TCM prescriptions are usually a decoction of more than one TCM material to obtain synergistic effect and diminish adverse reactions. The efficacy of TCMs is a characteristic of a complex mixture of chemical compounds which lead to complexity of mechanisms of pharmacological activity. ARD, a classical TCM formula, is composed of two component TCMs: AR and AMR. Previous studies both in-vivo and in-vitro have verified triterpenes as the major active ingredients in AR. The triterpenes possess potent hypolipidemic activity, as shown by improving absorption of exogenous TC and TG in diets, affecting the metabolism of endogenous TC, interfering in absorption, metabolism and excretion of cholesterol (23, 24).

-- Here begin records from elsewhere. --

-- ==== Sys2Proof/Certificates/Slice0/Obligations.lean ====
section
/-!
DEFINITION. The statements for the provers. Every command of the opcode table has its completion in one of them, with the state it answers and what it leaves alone.
-/
section
open Sys2Proof Sys2Proof.Machine

/-- A step runs the command at the front of the queue: its outcome is that of the command on the state with the rest of the queue. -/
def Obligations.StepRunsTheFront : Prop :=
  ∀ (s : State) (c : Instr) (rest : List Instr), s.pending = c :: rest → step s = exec c { s with pending := rest }

/-- With no command waiting a step lets one field sampling cycle of 6,250 ps pass and does nothing else; a halted boot may give the Field Link its changed status code. This is the model's own choice (log entry 2). -/
def Obligations.EmptyQueueLetsTimePass : Prop :=
  ∀ s : State, s.pending = [] → ∃ t, step s = .next t
    ∧ t.clk = { s.clk with
        wall := s.clk.wall + 6250, field := if s.fd.on then s.clk.field + 6250 else s.clk.field
        ref := if s.computeRuns && !s.link.xinFail then s.clk.ref + 6250 else s.clk.ref }
    ∧ (s.boot.halt = 0 ∨ s.computeRuns = false ∨ s.link.up = false → t = { s with clk := t.clk }) ∧ t = { s with clk := t.clk, link := { s.link with txq := t.link.txq } }

/-- Every command completes: a step always answers a next state, from which exactly the command that ran is gone from the queue. -/
def Obligations.EveryStepAnswers : Prop :=
  ∀ s : State, ∃ t, step s = .next t ∧ t.pending = s.pending.tail

/-- Every step keeps the canonical form of physical memory and the bounds of the event log and of the pre-defined error field (06 R155; 16 R401, R409). -/
def Obligations.MemoryAndLogsStayInForm : Prop :=
  ∀ s t : State, s.wellKept → step s = .next t → t.wellKept

/-- The machine after reset meets the invariant; no memory byte is listed, every counter reads 0, the event log, the pre-defined error field and the command queue are empty, the compute die is held in reset, the Field Link is down, every cue entry is FREE and every package slot EMPTY (00 R13; 02 R58; 14 R343; 16 R411). -/
def Obligations.ResetState : Prop :=
  State.reset.wellKept ∧ State.reset.mem.bytes = [] ∧ (∀ k, State.reset.tally k = 0) ∧ State.reset.rep.log = [] ∧ State.reset.rep.hist = []
  ∧ State.reset.pending = [] ∧ State.reset.computeRuns = false ∧ State.reset.link.up = false
  ∧ (∀ e, (State.reset.cueAt e).st = .free) ∧ (∀ p, (State.reset.pk p).state = .empty)

/-- Counters (00 R16). The count that takes a counter to 0xFFFF_FFFF raises EV-1F01, whose log entry names the counter's index and subindex; from then on counting changes nothing until the counter is cleared; any other count adds 1 to that counter alone and raises nothing. -/
def Obligations.CountersStickOnce : Prop :=
  ∀ (s : State) (idx sub : Nat), s.settled → sub < 256 →
  (s.counter idx sub = 0xFFFFFFFE → (s.count idx sub).counter idx sub = 0xFFFFFFFF
      ∧ ∃ e ∈ (s.count idx sub).rep.log, e.code = 0x1F01 ∧ e.detail = idx * 2 ^ 16 + sub * 2 ^ 8 ∧ e.seq = s.rep.seq + 1)
  ∧ (s.counter idx sub = 0xFFFFFFFF → s.count idx sub = s)
  ∧ (s.counter idx sub < 0xFFFFFFFE → (s.count idx sub).counter idx sub = s.counter idx sub + 1
      ∧ (∀ k, k ≠ key idx sub → (s.count idx sub).tally k = s.tally k) ∧ s.count idx sub = { s with rep := { s.rep with cnt := (s.count idx sub).rep.cnt } })

/-- Slots of the Field Link (03 R91-R93). With the link up, a slot whose CRC fails changes no position view and is counted; a good one sets SEQ and every HEALTH, makes the view of the clock whose HIGH it carries valid and exact, rebuilds a valid view from LOW modulo 2^48, and makes a view whose JUMP is set invalid; the field die takes TIME from a good slot and counts a bad one. -/
def Obligations.LinkSlots : Prop :=
  ∀ s : State,
  (∀ pos : SlotPos, s.link.up = true →
    Completes (.fieldSlotReceive pos false) s (fun t =>
      t.link.views = s.link.views ∧ t.link.seq = s.link.seq ∧ t.counter 0x2810 1 = satInc (s.counter 0x2810 1)
      ∧ t = { s with link := t.link, rep := t.rep })
    ∧ Completes (.fieldSlotReceive pos true) s (fun t =>
      t.link.seq = pos.seq.val
      ∧ (∀ (n : Nat) (c : SlotClock), n < 8 → pos.clocks[n]? = some c →
          (t.view n).health = c.health.val
          ∧ (pos.seq.val % 8 = n → (t.view n).valid = true
              ∧ (t.view n).pos = BitVec.ofNat 56 ((pos.high.val * 1024 + c.low.val) * 256 + c.frac.val))
          ∧ (pos.seq.val % 8 ≠ n → c.jump = true → (t.view n).valid = false)
          ∧ (pos.seq.val % 8 ≠ n → c.jump = false → (s.view n).valid = true → (t.view n).valid = true
              ∧ (t.view n).pos = BitVec.ofNat 56 (rebuild ((s.view n).pos.toNat / 256) c.low.val * 256 + c.frac.val)))
      ∧ t = { s with link := t.link, rep := t.rep, wc := t.wc }))
  ∧ (∀ time : BitVec 46, s.fd.on = true → s.fd.up = true →
    Completes (.computeSlotReceive time true) s (fun t =>
      t.link.lastTime = time.toNat ∧ t.link.disciplined = (s.fd.autonomy == .none) ∧ t = { s with link := t.link })
    ∧ (s.direct = true → Completes (.computeSlotReceive time false) s (fun t =>
      Counted s t [key 0x2810 4] ∧ t = { s with rep := t.rep })))

/-- Heartbeats, autonomy and training (03 R95-R98; 01 R37). Each side sends at its time; a miss is counted and the third in a row declares the link lost, on the field die with autonomy; a valid heartbeat clears the count, and the eighth in a row ends autonomy; the field die enters orderly autonomy at its heartbeat time after SLEEP; training starts with no cause against it, and on four lanes it brings the link up; a failed XIN and a stalled Roster are such causes. -/
def Obligations.LinkHeartbeats : Prop :=
  ∀ s : State,
  (s.link.up = true → s.heartOk = true → Completes (.heartbeatSend .compute) s (fun t =>
      t.link = { s.link with firstHb := false, txq := s.link.txq ++ [.heartbeat (if s.link.firstHb then 1 else 0) (s.refUs % 2 ^ 32)] }
      ∧ t = { s with link := t.link }))
  ∧ (s.fd.on = true → s.fd.up = true → s.fd.sleepReq = 0 → Completes (.heartbeatSend .field) s (fun t =>
      t.fd = { s.fd with txq := s.fd.txq ++ [.heartbeat 0 s.fieldUs] } ∧ t = { s with fd := t.fd }))
  ∧ (s.fd.on = true → s.fd.up = true → s.fd.sleepReq ≠ 0 → s.fd.autonomy = .none → Completes (.heartbeatSend .field) s (fun t =>
      t.fd.autonomy = .orderly ∧ t.fd.up = false ∧ t.link.up = false ∧ t.fd.hibernated = (s.fd.sleepReq == 2)
      ∧ t.counter 0x2810 7 = satInc (s.counter 0x2810 7)))
  ∧ (∀ (state : BitVec 8) (us : BitVec 32), Completes (.heartbeat .compute state us) s (fun t =>
      t.link = { s.link with missRun := 0 } ∧ t = { s with link := t.link, fd := t.fd }))
  ∧ (∀ (state : BitVec 8) (us : BitVec 32), s.fd.on = true → s.fd.up = true → Completes (.heartbeat .field state us) s (fun t =>
      (s.fd.autonomy = .none → t.fd = { s.fd with missRun := 0, stat := if state = 1 then 1 else s.fd.stat } ∧ t = { s with fd := t.fd, link := t.link })
      ∧ (s.fd.autonomy ≠ .none → s.fd.hbRun < 7 → t.fd.hbRun = s.fd.hbRun + 1 ∧ t.fd.autonomy = s.fd.autonomy ∧ t = { s with fd := t.fd, link := t.link })
      ∧ (s.fd.autonomy ≠ .none → 7 ≤ s.fd.hbRun → t.fd.autonomy = .none)))
  ∧ (s.link.up = true → s.computeRuns = true → Completes (.heartbeatMiss .compute) s (fun t =>
      t.counter 0x2810 2 = satInc (s.counter 0x2810 2)
      ∧ (s.link.missRun < 2 → t.link = { s.link with missRun := s.link.missRun + 1 } ∧ t = { s with rep := t.rep, link := t.link })
      ∧ (2 ≤ s.link.missRun → t.link.up = false ∧ t.link.autonomy = true ∧ (∀ n, (t.view n).valid = false)
          ∧ (∀ p, (t.port p).avail = false ∧ (t.port p).rx = [] ∧ (t.port p).tx = []))))
  ∧ (s.fd.on = true → s.fd.up = true → s.direct = true → Completes (.heartbeatMiss .field) s (fun t =>
      t.counter 0x2810 5 = satInc (s.counter 0x2810 5)
      ∧ (s.fd.missRun < 2 → t.fd = { s.fd with missRun := s.fd.missRun + 1, hbRun := 0 } ∧ t = { s with rep := t.rep, fd := t.fd })
      ∧ (2 ≤ s.fd.missRun → t.fd.up = false ∧ t.fd.autonomy = .fault ∧ t.fd.txq = [])))
  ∧ (∀ lanes : BitVec 4, s.link.up = false → s.heartOk = true → s.fd.on = true → (∀ at_, s.link.lostAt = some at_ → at_ + 10 * Config.psPerMs ≤ s.clk.ref) →
      Completes (.linkRetrain lanes) s (fun t => t = { s with link := { s.link with training := true, lanes := lanes } }))
  ∧ (∀ lanes : BitVec 4, s.link.up = false → s.heartOk = true → Completes (.linkTrainTimeout lanes) s (fun t =>
      t.link = { s.link with training := true, lanes := if s.fd.on then lanes else 0 }
      ∧ t.rep = (({ s with link := t.link } : State).raise { code := 0x1204 }).rep ∧ t = { s with link := t.link, rep := t.rep }))
  ∧ Completes .xinFailure s (fun t => t.heartOk = false ∧ t.link.training = false ∧ t = { s with link := t.link })
  ∧ Completes .xinReturn s (fun t => t = { s with link := { s.link with xinFail := false } })
  ∧ (s.computeRuns = true → Completes .rosterStall s (fun t => t.heartOk = false ∧ t.link.training = false ∧ t = { s with link := t.link }))
  ∧ (s.link.up = false → s.link.training = true → s.link.lanes = 0xF#4 → s.fd.on = true → s.heartOk = true → Completes .fieldLinkUp s (fun t =>
      t.link.up = true ∧ t.fd.up = true ∧ t.fd.everUp = true ∧ t.link.training = false ∧ t.link.seen = true ∧ t.fd.autonomy = s.fd.autonomy))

The hypolipidemic activity of AR suggests that AR in ARD formula may be a principle component TCM for hypolipidemic activity of ARD. The results in the present study revealed that ARD possesses a more potent hypolipidemic effect than that of AR at the equal dose. The findings suggest that AMR may serves as adjuvant one to facilitate the hypolipidemic activity of AR due to its notable pharmacological activities including hemangiectasis, anti-coagulated blood, livers protective and diuresis activities (25-28).
Conclusions
The observed hypolipidemic effects of the ARD indicate that these plants extracts possess the potent lipid-lowering activities in hyperlipidemia male mice. The suppression of HMG-CoA reductase as well as SREBF-2 expression by AR and ARD extract may be a major mechanism leading to the attenuated biosynthesis of lipids in liver. Besides, hypolipidemic effect of ARD is more apparent than that of its component AR, suggesting a synergistic effect among AR and AMR in ARD, and confirming the rationality of ARD formula. This result is in agreement with the rationality of the Chinese herbal formulas: mutual reinforcement of the compounds (29). Further work is clearly needed to identify the bioactive components in ARD, and elucidate their molecular targets for the hypolipidemic effect.